Randomization-Based Statistical Inference: A Resampling and Simulation Infrastructure

Teach Stat. 2018 Summer;40(2):64-73. doi: 10.1111/test.12156. Epub 2018 Apr 11.

Abstract

Statistical inference involves drawing scientifically-based conclusions describing natural processes or observable phenomena from datasets with intrinsic random variation. There are parametric and non-parametric approaches for studying the data or sampling distributions, yet few resources are available to provide integrated views of data (observed or simulated), theoretical concepts, computational mechanisms and hands-on utilization via flexible graphical user interfaces. We designed, implemented and validated a new portable randomization-based statistical inference infrastructure (http://socr.umich.edu/HTML5/Resampling_Webapp) that blends research-driven data analytics and interactive learning, and provides a backend computational library for managing large amounts of simulated or user-provided data.
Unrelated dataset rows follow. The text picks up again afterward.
-- ==== Sys2Proof/Tests/Slice0.lean ====
section
/-! SUPPORT. The model's own tests, expected results from spec/95_test_vectors.md (vectors V1 to V31, examples X1 to
X7) or worked out by hand from the rule named; and for each obligation with hypotheses a named witness that meets
them. -/

namespace Sys2Proof.Tests

open Sys2Proof.Machine Sys2Proof.Safety

/-! ## Small states -/

/-- Vectors with a short window: `DEBOUNCE_WINDOW = 2`. -/
def window2 : Config := { Config.rich with debounceWindow := 2 }

/-- Vectors with `TW_TIMEOUT = 3`. -/
def timeout3 : Config := { Config.rich with twTimeout := some 3 }

/-- A transaction outstanding in a phase. -/
def inPhase (p : TwPhase) : State :=
  { State.reset with twPhase := p, hostOp := .tw, twAddr := 0x27#7, twData := 0x0C#8, out := [.twStart] }

/-- A send of two bytes outstanding. -/
def inSend : State :=
  { State.reset with hostOp := .line, serTxe := false, serQ := [0x32#8, 0x0A#8], serN := 8#8 }

/-- The button held for two windows, in a mode (V14, V15). -/
def holding (modeCnt : Nat) : State :=
  { State.resetWith window2 with
    debounced := true, reliable := true, rawSample := true, prevRaw := true, modeCnt := modeCnt
    outMode := modeCnt % 2 == 1 }

/-- A word presented. -/
def given (s : State) (w : Word) : State := { s with stimuli := [w] }

/-- What an observer sees of a step that happens. -/
def seen {α : Type} (f : State → α) (o : Host.Outcome State Fault Refusal) : Option α :=
  match o with
  | .next t => some (f t)
  | .fault _ => none
  | .refused _ => none

/-- The reason a step does not happen. -/
def refusal (o : Host.Outcome State Fault Refusal) : Option Refusal :=
  match o with
  | .next _ => none
  | .fault _ => none
  | .refused r => some r

/-! ## Well-formedness and decoding -/

/-- R86, R91: 1024 is no 10-bit sample; 1023 is. -/
theorem test_wellFormed_convDone : Instr.wellFormed Config.rich (.convDone 1024#16) = false ∧
    Instr.wellFormed Config.rich (.convDone 1023#16) = true := by decide

/-- V31, `TW_WRITE 0x27, 0x0C`: `op` 00000001, `c` 0, `a` 0 and 0100111, `b` 00001100 (R85). -/
theorem test_decode_twWrite :
    decode Config.rich 0b00000001_00000000_00100111_00001100#32 = .instr (.twWrite 0x27#7 0x0C#8) := by decide

theorem test_decode_adcStart : decode Config.rich 0b00000010_00000000_00000000_00000000#32 = .instr .adcStart := by
  decide

theorem test_decode_serTx : decode Config.rich 0b00000011_00000000_00000000_01000001#32 = .instr (.serTx 0x41#8) := by
  decide

theorem test_decode_serLine : decode Config.rich 0b00000100_00000000_00000000_00000000#32 = .instr .serLine := by
  decide

theorem test_decode_serRxpoll : decode Config.rich 0b00000101_00000000_00000000_00000000#32 = .instr .serRxpoll := by
  decide

theorem test_decode_rd : decode Config.rich 0b00000110_00000000_00000000_00001111#32 = .instr (.rd 0x0F#8) := by
  decide

theorem test_decode_tick : decode Config.rich 0b10000000_00000000_00000000_00000001#32 = .instr (.tick true) := by
  decide

theorem test_decode_convDone :
    decode Config.rich 0b10000001_00000000_00000001_11111111#32 = .instr (.convDone 511#16) := by decide

theorem test_decode_twReady : decode Config.rich 0b10000010_00000000_00000000_00011000#32 = .instr (.twReady 0x18#8) := by
  decide

theorem test_decode_serTxe : decode Config.rich 0b10000011_00000000_00000000_00000000#32 = .instr .serTxe := by decide

theorem test_decode_serRx : decode Config.rich 0b10000100_00000000_00000000_01110100#32 = .instr (.serRx 0x74#8) := by
  decide

/-- V29: host words that spell nothing. -/
theorem test_decode_noCommand :
    [0x00000000#32, 0x07000000#32, 0x7F000000#32, 0x0100A70C#32, 0x0101270C#32, 0x02000001#32, 0x03000141#32,
      0x04010000#32, 0x05000100#32, 0x06000113#32].map (decode Config.rich) = List.replicate 10 .noCommand := by decide

/-- V30: event words that are refused. -/
theorem test_decode_notStimulus :
    [0x80000002#32, 0x81000400#32, 0x81010000#32, 0x82000108#32, 0x83000001#32, 0x84000100#32, 0x85000000#32,
      0xFF000000#32].map (decode Config.rich) = List.replicate 8 .notStimulus := by decide

/-- R62(e), V31: `0x0100270C` is stored 01 00 27 0C. -/
theorem test_decodeBytes_order :
    wordBytes 0x0100270C#32 = [0x01#8, 0x00#8, 0x27#8, 0x0C#8] ∧
      decodeBytes Config.rich [0x01#8, 0x00#8, 0x27#8, 0x0C#8, 0xFF#8] =
        .word (.instr (.twWrite 0x27#7 0x0C#8)) [0xFF#8] := by decide

/-! ## TWM -/

/-- V1, first line. -/
theorem test_twWrite_starts :
    seen (fun t => (t.out, t.twPhase, t.hostOp)) (step (given State.reset 0x0100270C#32)) =
      some ([.twStart], .wStart, .tw) := by decide

/-- V10: a host word while a command is outstanding has no step. -/
theorem test_rd_refused_while_busy :
    refusal (step (given (inPhase .wStart) 0x06000000#32)) = some .hostBusy := by decide

/-- V5: with `TW_WRITE_BIT = 1` the address byte of device 0x27 is 0x4F. -/
theorem test_twReady_direction_bit :
    seen (fun t => t.out) (exec (.twReady 0x08#8)
      { inPhase .wStart with cfg := { Config.rich with twWriteBit := 1#1 } }) =
      some [.twStart, .twSend 0x4F#8] := by decide

/-- X5: an address that is not acknowledged ends the transaction with code 2, no data phase and no STOP. -/
theorem test_twReady_address_nack :
    seen (fun t => (t.out, t.twPhase, t.hostOp)) (step (given (inPhase .wAddr) 0x82000020#32)) =
      some ([.twStart, .rsp 2#32], .idle, .none) := by decide

/-! ## DTE -/

/-- X1, tick 12, from the state of tick 11: the agreeing sample sets the flag, and the mode holds. -/
theorem test_tick_agreeing_window :
    seen (fun t => (t.tickCnt, t.debounced, t.modeCnt, t.outMode)) (exec (.tick true)
      { State.resetWith window2 with
        tickCnt := 2, rawSample := true, prevRaw := true, modeCnt := 3, outMode := true }) =
      some (0, true, 3, true) := by decide

/-- V7, third tick: the allowance of the phase runs out. -/
theorem test_tick_timeout :
    seen (fun t => (t.out, t.twPhase, t.hostOp, t.twWait)) (exec (.tick false)
      { inPhase .wStart with cfg := timeout3, twWait := 2 }) =
      some ([.twStart, .rsp 4#32], .idle, .none, 3) := by decide

/-- V13: the derived period at the samples where the truncation shows. -/
theorem test_ratio_truncates :
    [0, 1, 2, 81, 82, 511, 512, 639, 640, 1022, 1023].map (ratioOf Config.rich) =
      [200, 200, 201, 263, 264, 599, 600, 699, 700, 999, 1000] := by decide

/-! ## ASQ -/

/-- V18, first word. -/
theorem test_adcStart_gated :
    seen (fun t => (t.out, t.convPending, t.adcEn)) (step (given State.reset 0x02000000#32)) =
      some ([.adcEn true, .adcTrig, .rsp 0#32], true, true) := by decide

/-- V20, first word: without the gate no enable event. -/
theorem test_adcStart_ungated :
    seen (fun t => (t.out, t.adcEn)) (exec .adcStart (State.resetWith Config.basic)) =
      some ([.adcTrig, .rsp 0#32], true) := by decide

/-- V19: a sample at the top of its range, unrequested. -/
theorem test_convDone_top :
    seen (fun t => (t.out, t.sample, t.convPending)) (step (given State.reset 0x810003FF#32)) =
      some ([.adcEn false], 1023, false) := by decide

/-- V21, first word: the empty port takes the byte and the command is answered in the same step. -/
theorem test_serTx_at_once :
    seen (fun t => (t.out, t.serTxe, t.hostOp)) (step (given State.reset 0x03000041#32)) =
      some ([.serByte 0x41#8, .rsp 1#32], false, .none) := by decide

/-- V21, second word: a full port leaves the command outstanding. -/
theorem test_serTx_waits :
    seen (fun t => (t.out, t.serQ, t.hostOp)) (exec (.serTx 0x42#8) { State.reset with serTxe := false }) =
      some ([], [0x42#8], .tx) := by decide

/-- V25: the line queued behind a full port, digits and count latched. -/
theorem test_serLine_queued :
    seen (fun t => (t.serQ, t.serN, t.hostOp, t.serTrig)) (exec .serLine
      { State.reset with serTxe := false, sample := 5, serTrig := true }) =
      some ([0x41#8, 0x44#8, 0x43#8, 0x3A#8, 0x20#8, 0x35#8, 0x0A#8], 7#8, .line, false) := by decide

/-- V23: a disabled line is dropped and its trigger consumed. -/
theorem test_serLine_dropped :
    seen (fun t => (t.out, t.serTrig, t.hostOp)) (exec .serLine { State.reset with serTrig := true, serEn := false }) =
      some ([.rsp 0#32], false, .none) := by decide

/-- P3: the last byte of a line of eight answers 8. -/
theorem test_serTxe_last_byte :
    seen (fun t => (t.out, t.serTxe, t.hostOp)) (exec .serTxe { inSend with serQ := [0x0A#8] }) =
      some ([.serByte 0x0A#8, .rsp 8#32], false, .none) := by decide

/-- V21, last words: with nothing outstanding the port is only marked empty. -/
theorem test_serTxe_idle :
    seen (fun t => (t.out, t.serTxe)) (exec .serTxe { State.reset with serTxe := false }) = some ([], true) := by decide

/-- V27: a byte not yet polled is overwritten. -/
theorem test_serRx_overrun :
    seen (fun t => (t.rxByte, t.rxReady)) (exec (.serRx 0x41#8)
      { State.reset with rxByte := 0x74#8, rxReady := true }) = some (0x41#8, true) := by decide

/-- V26: the toggling byte is answered 0x174 and switches transmission off. -/
theorem test_serRxpoll_toggles :
    seen (fun t => (t.out, t.serEn, t.rxReady)) (exec .serRxpoll
      { State.reset with rxByte := 0x74#8, rxReady := true }) =
      some ([.rsp 0x174#32], false, false) := by decide

/-- V26: another byte is answered and toggles nothing. -/
theorem test_serRxpoll_other_byte :
    seen (fun t => (t.out, t.serEn)) (exec .serRxpoll
      { State.reset with rxByte := 0x41#8, rxReady := true, serEn := false }) =
      some ([.rsp 0x141#32], false) := by decide

/-! ## RD -/

/-- V28: `RD RATIO` with sample 511 answers 0x257. -/
theorem test_rd_ratio :
    seen (fun t => t.out) (step (given { State.reset with sample := 511 } 0x0600000F#32)) = some [.rsp 0x257#32] := by
  decide

/-- V28: an undefined selector is answered 0x80000000. -/
theorem test_rd_undefined :
    seen (fun t => t.out) (step (given State.reset 0x060000FF#32)) = some [.rsp 0x80000000#32] := by decide

/-! ## Refusals, the host's placing of a word, the host software -/

/-- R13, V30: an event word that matches no row has no step; nor has an empty list of stimuli (R5). -/
theorem test_step_refusals :
    refusal (step (given State.reset 0x81000400#32)) = some .notStimulus ∧
      refusal (step State.reset) = some .noStimulus := by decide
The core of this framework is a modern randomization webapp, which may be invoked on any device supporting a JavaScript-enabled web-browser. We demonstrate the use of these resources to analyze proportion, mean, and other statistics using simulated (virtual experiments) and observed (e.g., Acute Myocardial Infarction, Job Rankings) data. Finally, we draw parallels between parametric inference methods and their distribution-free alternatives. The Randomization and Resampling webapp can be used for data analytics, as well as for formal, in-class and informal, out-of-the-classroom learning and teaching of different scientific concepts. Such concepts include sampling, random variation, computational statistical inference and data-driven analytics. The entire scientific community may utilize, test, expand, modify or embed these resources (data, source-code, learning activity, webapp) without any restrictions.

Keywords: Statistics Online Computational Resource (SOCR); bootstrapping; randomization; resampling; simulation; statistical inference.